You are 127.0.0.1:64208 $ ./netcat3

127.0.0.1:64211 has arrived You are 127.0.0.1:64211

Hi!

127.0.0.1:64208: Hi! 127.0.0.1:64208: Hi!

Hi yourself.

127.0.0.1:64211: Hi yourself. 127.0.0.1:64211: Hi yourself.

^C

127.0.0.1:64208 has left

$ ./netcat3

You are 127.0.0.1:64216 127.0.0.1:64216 has arrived

Welcome.

127.0.0.1:64211: Welcome. 127.0.0.1:64211: Welcome.

^C

127.0.0.1:64211 has left

While hosting a chat session for n clients, this program runs 2n+2 concurrently communicating goroutines, yet it needs no explicit locking operations (§9.2). The clients map is confined to a single goroutine, the broadcaster, so it cannot be accessed concurrently. The only variables that are shared by multiple goroutines are channels and instances of net.Conn, both of which are concurrency safe. We’ll talk more about confinement, concurrency safety, and the implications of sharing variables across goroutines in the next chapter.

Exercise 8.12: Make the broadcaster announce the current set of clients to each new arrival. This requires that the clients set and the entering and leaving channels record the client name too.

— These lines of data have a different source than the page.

/-- GROUP_REFORM: any write; each port of the shape trains again, which LGL_RETRAINS counts (R480, R504). -/
def execGroupReform (s : State) : Host.Outcome State Fault Refusal :=
  .next (s.written (
    let s := s.reformGroup
    (List.range 12).foldl (fun (s : State) p => if s.portState p = 1 then s.sat32 0xB612 (p + 1) 1 else s) s))

/-- A member accepts group traffic only once it holds a bitmap; the head once it has published one (R480). -/
def State.holdsBitmap (s : State) : Bool :=
  s.group.shape != 0 && (if s.group.member = 0 then s.group.published else s.reg 0x5200 5 == 2 || s.reg 0x5200 5 == 4)

/-- MEMBERSHIP sent to every other number of the shape, or to those that are not members, which opens a window of 1 ms (R480, steps 3
and 5). Without a steward none is sent (R39). -/
def State.askMembers (s : State) (all : Bool) : State :=
  if s.steward.lost then s
  else
    let asked := (List.range (shapeMembers s.group.shape)).filter fun g => g ≠ 0 && (all || !(s.reg 0x5200 6).testBit g)
    let s := asked.foldl (fun (s : State) g => s.send (.groupMessage g 13 [0])) s
    { s with group := { s.group with askedAt := s.now, asking := true, answers := [] } }

/-- GROUP_ENABLE: head only; ignored on other devices. -/
def execGroupEnable (v : BitVec 8) (s : State) : Host.Outcome State Fault Refusal :=
  .next (s.written (
    if s.group.member ≠ 0 || 1 < v.toNat then s
    else
      let s := s.setReg 0x5200 3 v.toNat
      if v = 1 && s.group.shape ≠ 0 then s.askMembers true else s))

/-- A device answers the head's MEMBERSHIP; the head takes a device's answer within 1 ms (R480). Without a steward nothing is answered
(R39). -/
def State.membership (s : State) (device : Nat) : State :=
  if s.group.shape = 0 || s.steward.lost then s
  else if s.group.member ≠ 0 then s.send (.groupMessage 0 13 [s.group.member])
  else if s.group.asking && s.now ≤ s.group.askedAt + msCycles 1 && 0 < device && device < shapeMembers s.group.shape then
    { s with group := { s.group with answers := device :: s.group.answers } }
  else s

/-- MEMBERSHIP: a device answers the head; on the head, the answer of a device. -/
def execMembership (device : Nat) (s : State) : Host.Outcome State Fault Refusal := .next (s.membership device)

/-- The bitmap published: GROUP_GENERATION rises and every member receives it (R480, step 4). -/
def State.publishMembers (s : State) (members : Nat) : State :=
  let s := (s.setReg 0x5200 6 members).setReg 0x5200 7 ((s.reg 0x5200 7 + 1) % 2 ^ 32)
  { s with group := { s.group with published := true } }.sendMembers members 16 [members, s.reg 0x5200 7]
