-- ==== Sys2Proof/Machine/Queues.lean ====
section
/-! DEFINITION. The commands of queues: doorbells, control-block writes, the dispatcher and the look-ahead (R402 to R434). -/
namespace Sys2Proof.Machine

/-- A doorbell write at DB_BASE. -/
def execDoorbell (q bytes offset : Nat) (v : BitVec 64) (s : State) : Host.Outcome State Fault Refusal :=
  .next (s.hostDoorbell q bytes offset v)

/-- A write to a word of a queue control block, merged with the halves not covered (R406, R407, R707). While the device is frozen no
write reaches the channel controller: PCIe holds it back (R432, R472). -/
def execQcbWrite (q w : Nat) (v : Word) (low high : Bool) (s : State) : Host.Outcome State Fault Refusal :=
  .next (if s.running then s.writeQcbWord q w (mergeHalves (s.qcbWord q w) v low high) else s)

/-- QCTL RESET_INDICES (R408). -/
def execResetIndices (q : Nat) (s : State) : Host.Outcome State Fault Refusal :=
  .next (if queueExists q && s.running then s.resetIndices q else s)

/-- QCTL FLUSH (R408). -/
def execFlush (q : Nat) (s : State) : Host.Outcome State Fault Refusal :=
  .next (if queueExists q && s.running then s.flush q else s)

/-- A doorbell that came during a freeze and is still held: it is applied before the first take (R432). -/
def State.doorbellHeld (s : State) : Bool := s.host.ops.any fun o => o.held && (match o.kind with
  | .doorbell _ _ _ _ => true
  | _ => false)

/-- A completed task of the core waits to run again, and a context is free: its rerun goes before every queue (R454). -/
def State.rerunWaits (s : State) (core : Nat) : Bool :=
  (s.core core).freeCtx.isSome && s.mem.recoveries.any fun r => match r.kind with
    | .rerun id => r.deadline.isNone && (match s.rerunEntry (sramUnit r.line / 16) id with
      | some e => e.core == core && !e.running
      | none => false)
    | _ => false

/-- The dispatcher takes the head of the queue that R425 picks. -/
def execDispatcherTake (core : Nat) (s : State) : Host.Outcome State Fault Refusal :=
  .next (
    if !s.coreUp core || s.doorbellHeld || s.rerunWaits core then s
    else match s.pick core with
      | some (lvl, n) => s.unit core (.dispatcher core) fun s => s.takeHead core lvl n
      | none => s)

/-- A queue eligible for STARVE_LIMIT without a take is aged (R425); 0 ages none. -/
def execQueueAged (q : Nat) (s : State) : Host.Outcome State Fault Refusal :=
  .next (
    let k := s.queue q
    let limit := s.reg 0x6000 1
    match k.eligibleSince with
    | some t => if limit ≠ 0 && t + usCycles limit ≤ s.run then s.setQueue q { k with aged := true } else s
    | none => s)

/-- ECLASS_POWER of an energy class, mW (R426). -/
def State.eclassPower (s : State) (c : Nat) : Nat :=
  Map.get (#[0, 8, 16, 32, 48, 64, 96, 128].getD c 0) s.eclassPowers c

/-- The remaining time of a ledger entry in cycles of the 1.2 GHz reference, 120 to each 0.1 µs of EST_TIME; at least 1.0 µs (R427). -/
def State.remaining (s : State) (e : LedgerEntry) : Nat :=
  match e.startedAt with
  | none => if e.estTime = 0 then 1200 else e.estTime * 120
  | some t => max (e.estTime * 120 - (s.run - t)) 1200

/-- The energy in nJ that one core contributes over the next millisecond, cut to a whole number (R427). -/
def State.coreForecast (s : State) (core : Nat) : Nat :=
  let ds := (s.core core).ledger
  let t := (ds.map s.remaining).sum
  let e := (ds.map fun d => s.eclassPower d.eclass * s.remaining d).sum
  if 1200000 ≤ t then e * 1000 / t else (e + s.reg 0x6000 3 * (1200000 - t)) / 1200

/-- FIELD_FORECAST_MW recomputed every 10 µs (R427): 0 for a field that is dark or in reset; frozen it holds (R432). -/
def execFieldForecast (f : Nat) (s : State) : Host.Outcome State Fault Refusal :=
  .next (
    if !s.running || 64 ≤ f then s
    else if !s.fieldUp f then s.setReg 0x6001 (f + 1) 0
    else
      let sum := (((fieldCores f).filter s.inService).map s.coreForecast).sum
      s.setReg 0x6001 (f + 1) (sum / 1000))

end Sys2Proof.Machine
end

Exercise 8.13: Make the chat server disconnect idle clients, such as those that have sent no messages in the last five minutes. Hint: calling conn.Close() in another goroutine unblocks active Read calls such as the one done by input.Scan().

Exercise 8.14: Change the chat server’s network protocol so that each client provides its name on entering. Use that name instead of the network address when prefixing each message with its sender’s identity.

Exercise 8.15: Failure of any client program to read data in a timely manner ultimately causes all clients to get stuck. Modify the broadcaster to skip a message rather than wait if a client writer is not ready to accept it. Alternatively, add buffering to each client’s outgoing message channel so that most messages are not dropped; the broadcaster should use a non-blocking send to this channel.